# Nipples (NSFW)



## stsinner (Mar 26, 2009)

This clock on the courthouse in Marlborough, Massachusetts evidently have something bad wrong, as it has not only stopped keeping time, but the mechanism that keeps the 4 sides synchronized is obviously no longer intact..


----------



## nikonguy (Mar 26, 2009)

stsinner said:


> Nipples (NSFW)



did I miss something?


----------



## stsinner (Mar 26, 2009)

nikonguy said:


> did I miss something?



Realized the thread wasn't a good idea after I posted it-piercings, but you can't delete a thread, so I had to improvise..  I don't think piercings belong here, now that I think about it, and I'm not crazy about infractions.  I was actually lucky enough to shoot 7 different women at my local tattoo parlor that had piercings all over-more pain than I can fathom!!  But they love showing off.  I thought it was too porn-like to be taken seriously.  I like the Marlboro courthouse clock picture.

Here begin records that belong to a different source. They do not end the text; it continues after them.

theorem nextEvent_closed {s : State} (hc : s.chanOpen = false) : (nextEvent s).Closed := by
  obtain ⟨x, xs, -, he⟩ | ⟨-, he⟩ := nextEvent_cases s
  · rw [he]; exact eventOf_closed (s := { s with inputs := xs }) hc x
  · rw [he]; exact ownMove_closed hc

theorem step_keeps_closed_or_opens {s t : State} (hc : s.chanOpen = false) (h : step s = .next t) :
    t.chanOpen = false ∨ ∃ f n u, nextEvent s = .run (.openChan f n) u := by
  have hev := nextEvent_closed hc
  unfold step at h
  cases he : nextEvent s with
  | run i u =>
    rw [he] at h hev
    obtain hclosed | ⟨f, n, rfl⟩ := exec_keeps_closed_or_opens hev h
    · exact .inl hclosed
    · exact .inr ⟨f, n, u, rfl⟩
  | refuse e => rw [he] at h; cases h
  | own u => rw [he] at h hev; exact .inl (ownStep_keeps_closed hev h)
  | outside u => rw [he] at h hev; cases h; exact .inl hev

theorem step_chanClosed {s : State} {rest : List Input} (h : s.inputs = .chanClosed :: rest) :
    step s = .next { s with inputs := rest, chanOpen := false } := by
  simp only [step, nextEvent_input h, eventOf, envClose]

/-- Settles O52: a step or an operation on a closed channel leaves it closed or is an `OPEN`. -/
theorem onlyOpenReopensTheChannel : Obligations.OnlyOpenReopensTheChannel := by
  refine ⟨fun s rest => step_chanClosed, fun s bs hc => txWrite_closed hc bs, fun s n hc => (rxRead_closed hc n).1,
    fun i s t hc h ho => ?_, fun s t hc h ho => ?_⟩
  · exact (exec_keeps_closed_or_opens hc h).resolve_left (by simp [ho])
  · exact (step_keeps_closed_or_opens hc h).resolve_left (by simp [ho])

end Sys2Proof.Machine
end

section
/-! PROOFS. The request frames of R101: what acceptance puts in `TX_FRAME`, and the bytes of each frame. -/

namespace Sys2Proof.Machine

/-! ### The checksum as a sum -/

/-- R140: the carries discarded one by one are the sum taken mod 256. -/
theorem checksum_eq_ofNat_sum (s : List Byte) : checksum s = BitVec.ofNat 8 ((s.map BitVec.toNat).sum % 256) := by
  induction s with
  | nil => rfl
  | cons b s ih =>
    apply BitVec.eq_of_toNat_eq
    simp [checksum_cons, ih]

/-! ### A passed pre-send check sends `ENCODE`'s frame -/

theorem presendCheck_nil {c : Byte} {e : CmdEntry} (he : cmdEntry? c = some e) (hargc : e.argc = 0) :
    presendCheck c.toNat [] true = .ok (e, none) := by
  simp [presendCheck, he, hargc]

theorem presendCheck_singleton {c : Byte} {e : CmdEntry} {a : Int} {w : Word} (he : cmdEntry? c = some e)
    (hargc : e.argc = 1) (ha : toWord? a = some w) : presendCheck c.toNat [a] true = .ok (e, some w) := by
  simp [presendCheck, he, hargc, ha]
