-- ==== Sys2Proof/Syntax.lean ====
section
/-! DEFINITION. The commands of the engine as syntax: one constructor of `Instr` for each row of
spec/opcode_table.json (spec/30_encoding.md R65). -/

namespace Sys2Proof

/-- The variant of a filter: field `VAR` of a command word and `var` of a context (30_encoding.md R62, 10_state.md R24). -/
inductive Variant where
  /-- Bloom filter, bit value 0. -/
  | bf
  /-- Counting Bloom filter, bit value 1. -/
  | cbf
  deriving DecidableEq, Repr

/-- The counter overflow policy: field `OVF` of a command word and `ovf` of a context (30_encoding.md R62,
10_state.md R24). -/
inductive Policy where
  /-- Modulo 256, bit value 0. -/
  | wrap
  /-- Clamp to 0 .. 255, bit value 1. -/
  | sat
  deriving DecidableEq, Repr

/-- A command with its decoded fields. `ca` and `cb` are the context indices of 30_encoding.md R63. Numeric operands,
keys and texts are no part of a command: they are read from registers and buffers when it runs (R61). -/
inductive Instr where
  /-- 40_lifecycle.md R81. -/
  | config (ca : Nat) (var : Variant) (ovf : Policy)
  /-- 40_lifecycle.md R82. -/
  | destroy (ca : Nat)
  /-- 40_lifecycle.md R83. -/
  | getm (ca : Nat)
  /-- 40_lifecycle.md R84. -/
  | getk (ca : Nat)
  /-- 40_lifecycle.md R85. -/
  | getcount (ca : Nat)
  /-- 40_lifecycle.md R86. -/
  | getslot (ca : Nat)
  /-- 40_lifecycle.md R87. -/
  | getcfg (ca : Nat)
  /-- 41_hash_pipeline.md R103. -/
  | slotidx (ca : Nat)
  /-- 41_hash_pipeline.md R104. -/
  | slots (ca : Nat)
  /-- 42_slot_ops.md R114. -/
  | test (ca : Nat)
  /-- 42_slot_ops.md R115, R116. -/
  | add (ca : Nat)
  /-- 42_slot_ops.md R117, R118. -/
  | testadd (ca : Nat)
  /-- 42_slot_ops.md R119, R120. -/
  | testrem (ca : Nat)
  /-- 43_conversion.md R131: `ca` the source, `cb` the destination. -/
  | tobf (ca cb : Nat)
  /-- 44_codec.md R151. -/
  | ser (ca : Nat)
  /-- 44_codec.md R152. -/
  | deser (ca : Nat) (var : Variant) (ovf : Policy)
  /-- 45_equality.md R161: `ca` the left operand, `cb` the right. -/
  | equals (ca cb : Nat)
  deriving DecidableEq, Repr

end Sys2Proof
end

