-- ==== Sys2Proof/Safety.lean ====
section
/-! DEFINITION. What counts as a good state and a safe run, in the terms the statements use: the invariant of the engine
(spec/10_state.md R22, R24 to R26, R28) and the host events the host port has a meaning for (spec/20_memory.md R40). -/

namespace Sys2Proof.Safety

open Sys2Proof.Machine

/-- What 10_state.md R24 and R26 say of one context: its array has `M_MAX` slots, and if it is valid then `m` and `k` are
in range and a BF holds only 0 and 1. -/
def CtxOk (p : Config) (x : Ctx) : Prop :=
  x.slots.length = p.mMax ∧
  (x.valid = true →
    1 ≤ x.m.toNat ∧ x.m.toNat ≤ p.mMax ∧ x.k.toNat ≤ p.kMax ∧
    (x.var = .bf → ∀ v ∈ x.live, v = 0 ∨ v = 1))

/-- An address inside one of the three buffers (20_memory.md R41). -/
def InBuffer (p : Config) (a : Nat) : Prop :=
  (keybufBase ≤ a ∧ a < keybufBase + p.keyMax) ∨
  (idxbufBase ≤ a ∧ a < idxbufBase + 8 * p.kMax) ∨
  (serbufBase ≤ a ∧ a < serbufBase + p.serMax)

/-- The invariant of the engine. -/
structure EngineInv (s : State) : Prop where
  /-- There are `NCTX` contexts (10_state.md R12). -/
  ctxCount : s.ctxs.length = s.cfg.nctx
  /-- Each context meets R26. -/
  ctxsOk : ∀ x ∈ s.ctxs, CtxOk s.cfg x
  /-- The latched word is the `CMD` register, and `DONE` is 0 while a command is pending (R14, R22). -/
  latch : ∀ w, s.pending = some w → s.cmd = w ∧ s.done = false
  /-- `IDXCNT` counts entries of `IDXBUF` (R20, R28). -/
  idxcntOk : s.idxcnt.toNat ≤ s.cfg.kMax
  /-- The byte memory is in its canonical form. -/
  memCanonical : Memory.wf s.mem
  /-- Only bytes of the buffers are ever written. -/
  memInBuffers : ∀ c ∈ s.mem, InBuffer s.cfg c.1

/-- A host event the port has a meaning for: accesses are 8 bytes wide and 8-aligned (20_memory.md R40). -/
def LegalEvent : Event → Prop
  | .read a size => accessOk a size = true
  | .write a size _ => accessOk a size = true
  | .reset => True
  | .engine => True

/-- A run in which the host makes only accesses that have a meaning. -/
def LegalSchedule (s : State) : Prop := ∀ e ∈ s.schedule, LegalEvent e

end Sys2Proof.Safety
end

Maybe a Mod can delete it for me.


----------



## AlexColeman (Mar 26, 2009)

:addpics:That represent the title.

Anyhow, that is a nice photojournalism shot.


----------



## mrodgers (Mar 26, 2009)

Now listen here at what you did.  I was at work and I said to a coworker, "Look at this, Nipples (NSFW).  Now how am I not supposed to click that now?  I want to see the nipples!"  So, I restrained and left it.  Now I'm at home, kids are in bed, wife is at work, and........  a clock????????


----------



## Cred (Mar 26, 2009)

You got me.


----------



## AlexColeman (Mar 26, 2009)

I feel so sad...... LIES!!!!!!!!!


----------



## Tiberius47 (Mar 26, 2009)

In the words of the eminently quotable Ralph Wiggam...

"You're deceptive."


----------



## elemental (Mar 26, 2009)

If you link to it on another site, they'll probably stop bothering you about it.


----------



## AlexColeman (Mar 26, 2009)

Lol, the whole wide internet, and we won't just google it, but instead pester you for pierced nips....Lol.


----------